> _WORK TASK_
Output the entries below exactly, from the first line to the line holding "4 0), .vdq4", both included.

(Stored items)
★ ★ ★

-- ==== Sys2Proof/Tests/Slice0.lean ====
section
/-! SUPPORT. The model's own tests: ill-formed terms that the checks refuse, words written out from the spec's encodings, small
steps with results worked by hand from the rules, and for each statement a state that meets its hypotheses. -/

namespace Sys2Proof.Tests

set_option Elab.async false

open Sys2Proof.Machine

/-! ### Ill-formed terms: one for each check -/

/-- A vector form with the registers given. -/
def vf (d a b k : Nat) : VF := ⟨BitVec.ofNat 5 d, BitVec.ofNat 5 a, BitVec.ofNat 5 b, BitVec.ofNat 3 k, .reg⟩

/-- The same with a literal word. -/
def vfLit (d a b k : Nat) (l : Word32) : VF := { vf d a b k with src := .lit l }

theorem test_wf_scalar : ([.cmp16 1 2 6, .cmp 1 2 3 6, .fmt 6 0 false false 0, .fmt 0 6 false false 0, .addi 1 2 0x1000, .andi 1 2 0x1001,
    .ori 1 2 0x1000, .xori 1 2 0x1001] : List Instr).all (fun i => !i.wf) = true := by decide +kernel

theorem test_wf_vector : ([.fmah (vfLit 1 2 0 0 5), .vmov (vfLit 1 0 0 0 5), .fcmp (vf 8 2 3 0) 2, .fcmp (vf 1 2 3 0) 7, .icmp (vf 8 2 3 0) 2,
    .icmp (vf 1 2 3 0) 6, .kand (vf 8 1 1 0), .kor (vf 1 8 1 0), .kxor (vf 1 1 8 0), .kandn (vf 8 1 1 0), .knot (vf 1 8 0 0),
    .fcvtF32F16 (vf 1 2 2 0), .fcvtF32Bf16 (vf 1 2 2 0), .vnarrowI8 (vf 1 2 4 0), .vnarrowN8 (vf 1 2 4 0), .vwidenI8 (vf 1 2 4 0),
    .vwidenN8 (vf 1 2 4 0), .vdq4 (vf 1 2 8 0), .vbcast (vf 1 2 16 0), .vslup (vf 1 2 16 0), .vsldn (vf 1 2 16 0), .vrot (vf 1 2 16 0),
    .vins (vf 1 2 16 0), .vext (vf 1 2 16 0), .vextu (vf 1 2 16 0), .kmovg (vf 1 8 0 0), .kmovk (vf 8 1 0 0), .vgather (vf 2 2 7 0) 0] :
    List Instr).all (fun i => !i.wf) = true := by decide +kernel

theorem test_wf_memory : ([.wmerge 16 1 1, .wmerge 1 16 1, .wmerge 1 1 16, .wmovg 1 16 0, .wmovw 16 1 0, .wwait 0 16 0, .wfence 16 0 0, .wtest 1 16 0,
    .amoCas 1 2 true 0 false, .dtake 1 2 16, .dtakeTry 1 2 16, .dpost 1 2 16, .rrot 16 1 1, .rrotDn 16 1 1] :
    List Instr).all (fun i => !i.wf) = true := by decide +kernel

theorem test_wf_tasks_engines : ([.join 16 1 0, .join 1 0 0, .join 1 5 0, .send 1 32 0, .sendTry 1 32 0, .mbar 16 0 0, .cq 1 5, .cqTry 1 5,
    .copy 1 6 false 0, .copyRed 1 6 false 0 0, .copyMc 1 6 false 0, .bwl 1 6 2 0 0 false, .bmm 1 6 2 0 0 0 false,
    .bdr 1 6 2 0 false false 0 false false, .twait 1 0 1, .twait 1 5 1, .twait 1 1 16, .twaitS 1 9 16, .tfrec 1 2 4] :
    List Instr).all (fun i => !i.wf) = true := by decide +kernel

theorem test_wf_events : ([.drawerEnable 512 0, .drawerEnable 0 64, .stampRegionWrite 8 0 0 0, .stampRegionWrite 0 256 0 0, .stampRegionWrite 0 0 4 0,
    .commandEnqueue 512, .copyDescRead 53248, .leaveGrant 4, .opStart 64 0, .opStart 0 2, .engineStarved 2052, .hostDoorbell 8 0,
    .candidateForward 0 0 512, .cancelBroadcast 0 65536 0, .launchRecord 0 4 0 [], .spareShelfMove 0 0 0 4, .horizonPublish 64, .cycleStart 8,
    .budgetExhausted 0 1024, .fillReq ⟨0, 0, false, true, true⟩ 0 8 0, .fcrcFlit ⟨0, 0, false, true, true⟩ 256 0 0, .unlock 4, .qbvGateOpen 10] :
    List Instr).all (fun i => !i.wf) = true := by decide +kernel

/-! ### Words written out field by field from the encodings (R34, R41, R46) -/

/-- An R-format word: major, d, a, b, func. -/
def rWord (major d a b func : Nat) : Word32 :=
  1#1 ++ BitVec.ofNat 6 major ++ BitVec.ofNat 6 d ++ BitVec.ofNat 6 a ++ BitVec.ofNat 6 b ++ BitVec.ofNat 7 func

/-- A V-format word: major, vd, va, vb, k, func. -/
def vWord (major d a b k func : Nat) : Word32 :=
  1#1 ++ BitVec.ofNat 6 major ++ BitVec.ofNat 5 d ++ BitVec.ofNat 5 a ++ BitVec.ofNat 5 b ++ BitVec.ofNat 3 k ++ BitVec.ofNat 7 func

/-- The instruction in one word. -/
noncomputable def dec (w : Word32) : Decoded := decode (wordParcels w)

/-! The words of R102, R129, R155, R182 and R213. -/

theorem test_words_scalar : dec 0x810C5180 = .instr (.add 33 34 35) ∧ dec 0x8228C388 = .instr (.div 5 6 7) ∧
    dec 0x905001C8 = .instr (.ldcb 10 0 true 200) ∧ dec 0x944AFFFC = .instr (.bltz 9 0xFFFC) ∧ dec 0x98000100 = .instr (.call 0x100) ∧
    dec 0x9E390800 = .instr (.clrctl 7 8 0) ∧ dec 0xA0101F85 = .instr (.wait 2 0 63 5) ∧ dec 0xA00002C0 = .instr (.trapi 0 0 5) ∧
    dec 0xA2634002 = .instr (.ldx 12 3 2) := ⟨rfl, rfl, rfl, rfl, rfl, rfl, rfl, rfl, rfl⟩

theorem test_words_vector : dec 0xA4110C00 = .instr (.fadd (vf 1 2 3 0)) ∧
    dec 0xA6219024 = .instr (.fmah { vf 2 3 4 0 with src := .bank }) ∧ dec 0xAC23F000 = .instr (.fmahImm 2 0x3F000) ∧
    decode (wordParcels 0xA6218044 ++ litParcels 0x3DCCCCCD) = .instr (.fmahLit 2 3 0 0 0x3DCCCCCD) ∧
    dec 0xAA73F800 = .instr (.vmovImm 7 0x3F800) ∧ dec 0xAE221482 = .instr (.fcmp (vf 2 4 5 1) 2) ∧
    dec 0xB0649818 = .instr (.vdq4 (vf 6 9 6 0)) ∧ dec 0xB6040180 = .instr (.fsum (vf 0 8 0 3)) :=
  ⟨rfl, rfl, rfl, rfl, rfl, rfl, rfl, rfl⟩

theorem test_words_memory : decode [0x2288#16] = .instr (.ldD16 5 1 0) ∧ dec 0xBC282C00 = .instr (.ld 5 1 3 0 0) ∧
    dec 0xC048C8C3 = .instr (.st 9 6 2 3 3) ∧ dec 0xC2404CC2 = .instr (.ldw 8 2 3 3 2) ∧ dec 0xC6411C01 = .instr (.vgather (vf 4 2 7 0) 1) ∧
    dec 0xC8286200 = .instr (.wmerge 5 3 4) ∧ dec 0xCA594C82 = .instr (.amoAdd 11 10 true 2 false) ∧ dec 0xCC282100 = .instr (.dtake 5 1 2) ∧
    dec 0xCE084180 = .instr (.rrot 1 2 3) := ⟨rfl, rfl, rfl, rfl, rfl, rfl, rfl, rfl, rfl⟩

theorem test_words_tasks : dec 0xD000A300 = .instr (.spawn 0 5 6) ∧ dec 0xD0102001 = .instr (.join 2 1 0) ∧ dec 0xD0000002 = .instr (.yield 0 0 0) ∧
    dec 0xD0000003 = .instr (.exit 0 0 0) ∧ dec 0xD2386000 = .instr (.send 7 3 0) ∧ dec 0xD2002002 = .instr (.recv 0 1 0) ∧
    dec 0xD6188000 = .instr (.cancel 3 4 0) ∧ dec 0xD8494000 = .instr (.bbar 9 10 0) ∧ dec 0xDA004000 = .instr (.cwait 0 2 0) ∧
    dec 0xDA188002 = .instr (.hwait 3 4 0) ∧ dec 0xDC00A300 = .instr (.stset 0 5 6) ∧ dec 0xDE412500 = .instr (.pub 8 9 10) :=
  ⟨rfl, rfl, rfl, rfl, rfl, rfl, rfl, rfl, rfl, rfl, rfl, rfl⟩

theorem test_words_engines : dec 0xE03C0000 = .instr (.cq 7 4) ∧ dec 0xE2100000 = .instr (.copy 2 0 false 0) ∧
    dec 0xE22B0049 = .instr (.copyRed 5 3 false 1 2) ∧ dec 0xE6302560 = .instr (.bmm 6 0 9 1 3 0 false) ∧
    dec 0xE8222488 = .instr (.bdr 4 2 9 0 true false 1 false false) ∧ dec 0xEA184080 = .instr (.twait 3 2 1) ∧
    dec 0xEE010000 = .instr (.qfence 0 8 0) := ⟨rfl, rfl, rfl, rfl, rfl, rfl, rfl⟩

/-- The 16-bit forms of R41, bit by bit: op4, then its fields. -/
theorem test_words_short : decode [0b0_0001_0101_1010_000#16] = .instr (.mov16 5 10) ∧ decode [0b0_0010_0100_0110100#16] = .instr (.addi16 4 0x34) ∧
    decode [0b0_0110_0011_1111110#16] = .instr (.bz16 3 0x7E) ∧ decode [0b0_1001_0111_10_00101#16] = .instr (.sar16 7 5) ∧
    decode [0b0_1010_0001_0010_101#16] = .instr (.cmp16 1 2 5) ∧ decode [0b0_1101_00000000000#16] = .instr .nop ∧
    decode [0b0_1111_010_001_1_0_10_0#16] = .instr (.fmt 2 1 true false 2) := ⟨rfl, rfl, rfl, rfl, rfl, rfl, rfl⟩

/-- One word of each other major, from its fields (R46). -/
theorem test_words_fields : dec (rWord 0x02 1 2 3 0x09) = .instr (.max 1 2 3) ∧ dec (rWord 0x03 4 5 6 0x0A) = .instr (.bfi 4 5 6) ∧
    dec (1#1 ++ 0x09#6 ++ 7#6 ++ 0x12345#19) = .instr (.movi 7 0x12345) ∧ dec (1#1 ++ 0x0B#6 ++ 0x1FFFFFF#25) = .instr (.j 0x1FFFFFF) ∧
    dec (rWord 0x0D 8 9 0 0x01) = .instr (.callr 8 9 0) ∧ dec (1#1 ++ 0x0E#6 ++ 1#6 ++ 0#6 ++ 0x012#13) = .instr (.rdctl 1 0 0x012) ∧
    dec (vWord 0x1C 1 2 3 4 0x00) = .instr (.frcp (vf 1 2 3 4)) ∧ dec (rWord 0x2A 1 2 0 0x00) = .instr (.tbset 1 2 0) ∧
    dec (rWord 0x2C 1 2 3 0x02) = .instr (.sigb 1 2 3) ∧ dec (rWord 0x36 1 2 3 0x02) = .instr (.tadopt 1 2 3) ∧
    decode (wordParcels (1#1 ++ 0x04#6 ++ 5#6 ++ 0#6 ++ 0x1000#13) ++ litParcels 0x12340000#32) = .instr (.addiLit32 5 0 0x12340000) :=
  ⟨rfl, rfl, rfl, rfl, rfl, rfl, rfl, rfl, rfl, rfl, rfl⟩

/-- Reserved patterns are refused: majors 0x38 and 0x3F, op4 0x0 and 0xE, an unlisted func (R47, R48). -/
theorem test_words_reserved : dec 0xF0000000 = .illegal ∧ dec 0xFFFFFFFF = .illegal ∧ decode [0#16] = .illegal ∧ decode [0x7000#16] = .illegal ∧
    dec (rWord 0x01 1 2 3 0x06) = .illegal := ⟨rfl, rfl, rfl, rfl, rfl⟩

/-! ### States for the steps and the witnesses -/

/-- Thread 0 runs a task of tenant 0 on bench 0, with page tables for its first 64 KiB; the fuses read PROVISIONED. -/
noncomputable def base : State :=
  let s := State.reset.withFetchWord 0 0
  { s with pkg := { s.pkg with onyx := { s.pkg.onyx with lc := 1, unlockCnt := 0, dbgOpen := false, recovery := false } } }

/-- `base` with thread 0 changed. -/
noncomputable def me (f : Thread → Thread) : State := base.setMe (f base.me)

/-- `base` with general registers of thread 0 set. -/
noncomputable def regs (l : List (Nat × Word)) : State := me fun t => l.foldl (fun t p => t.wg p.1 p.2) t

/-- A state with its package changed. -/
def pk (s : State) (f : Pkg → Pkg) : State := { s with pkg := f s.pkg }

/-- A state with its security core changed. -/
def ox (s : State) (f : Onyx → Onyx) : State := pk s fun p => { p with onyx := f p.onyx }

/-- A state with 8-byte words placed in memory. -/
def words (s : State) (l : List (Nat × Nat)) : State :=
  pk s fun p => { p with mem := l.foldl (fun m x => writeMem m x.1 x.2 8) p.mem }

/-- The next state of an answer, the state itself for anything else. -/
def after (s : State) : Out → State
  | .next t => t
  | .fault _ => s
  | .refused _ => s

/-- Thread 0 after instruction i of state s. -/
noncomputable def run (i : Instr) (s : State) : Thread := (after s (exec i s)).thr 0

/-- v1 with 32-bit lanes given, lane 0 first. -/
def lanesV (l : List Nat) : Vec := vecOf 32 l
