-- ==== Sys2Proof/Syntax.lean ====
section
/-! DEFINITION. The instructions of the Geltil 9 (R63-R72) and the events of its opcode table, one constructor a row.
In an instruction every argument is the field of the word that has its name in the opcode table, the guard p last.
In an event the arguments say which core, slot, queue or message in flight it happens to. -/

namespace Sys2Proof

★ ★ ★

> _EXERCISE OUTPUT_
-- ==== Sys2Proof/Tests/Slice0.lean ====
section
/-! SUPPORT. The model's own tests: ill-formed terms that the checks refuse, words written out from the spec's encodings, small
steps with results worked by hand from the rules, and for each statement a state that meets its hypotheses. -/

namespace Sys2Proof.Tests

set_option Elab.async false

open Sys2Proof.Machine

/-! ### Ill-formed terms: one for each check -/

/-- A vector form with the registers given. -/
def vf (d a b k : Nat) : VF := ⟨BitVec.ofNat 5 d, BitVec.ofNat 5 a, BitVec.ofNat 5 b, BitVec.ofNat 3 k, .reg⟩

/-- The same with a literal word. -/
def vfLit (d a b k : Nat) (l : Word32) : VF := { vf d a b k with src := .lit l }

theorem test_wf_scalar : ([.cmp16 1 2 6, .cmp 1 2 3 6, .fmt 6 0 false false 0, .fmt 0 6 false false 0, .addi 1 2 0x1000, .andi 1 2 0x1001,
    .ori 1 2 0x1000, .xori 1 2 0x1001] : List Instr).all (fun i => !i.wf) = true := by decide +kernel

theorem test_wf_vector : ([.fmah (vfLit 1 2 0 0 5), .vmov (vfLit 1 0 0 0 5), .fcmp (vf 8 2 3 0) 2, .fcmp (vf 1 2 3 0) 7, .icmp (vf 8 2 3 0) 2,
    .icmp (vf 1 2 3 0) 6, .kand (vf 8 1 1 0), .kor (vf 1 8 1 0), .kxor (vf 1 1 8 0), .kandn (vf 8 1 1 0), .knot (vf 1 8 0 0),
    .fcvtF32F16 (vf 1 2 2 0), .fcvtF32Bf16 (vf 1 2 2 0), .vnarrowI8 (vf 1 2 4 0), .vnarrowN8 (vf 1 2 4 0), .vwidenI8 (vf 1 2 4 0),
    .vwidenN8 (vf 1 2 4 0), .vdq4 (vf 1 2 8 0), .vbcast (vf 1 2 16 0), .vslup (vf 1 2 16 0), .vsldn (vf 1 2 16 0), .vrot (vf 1 2 16 0),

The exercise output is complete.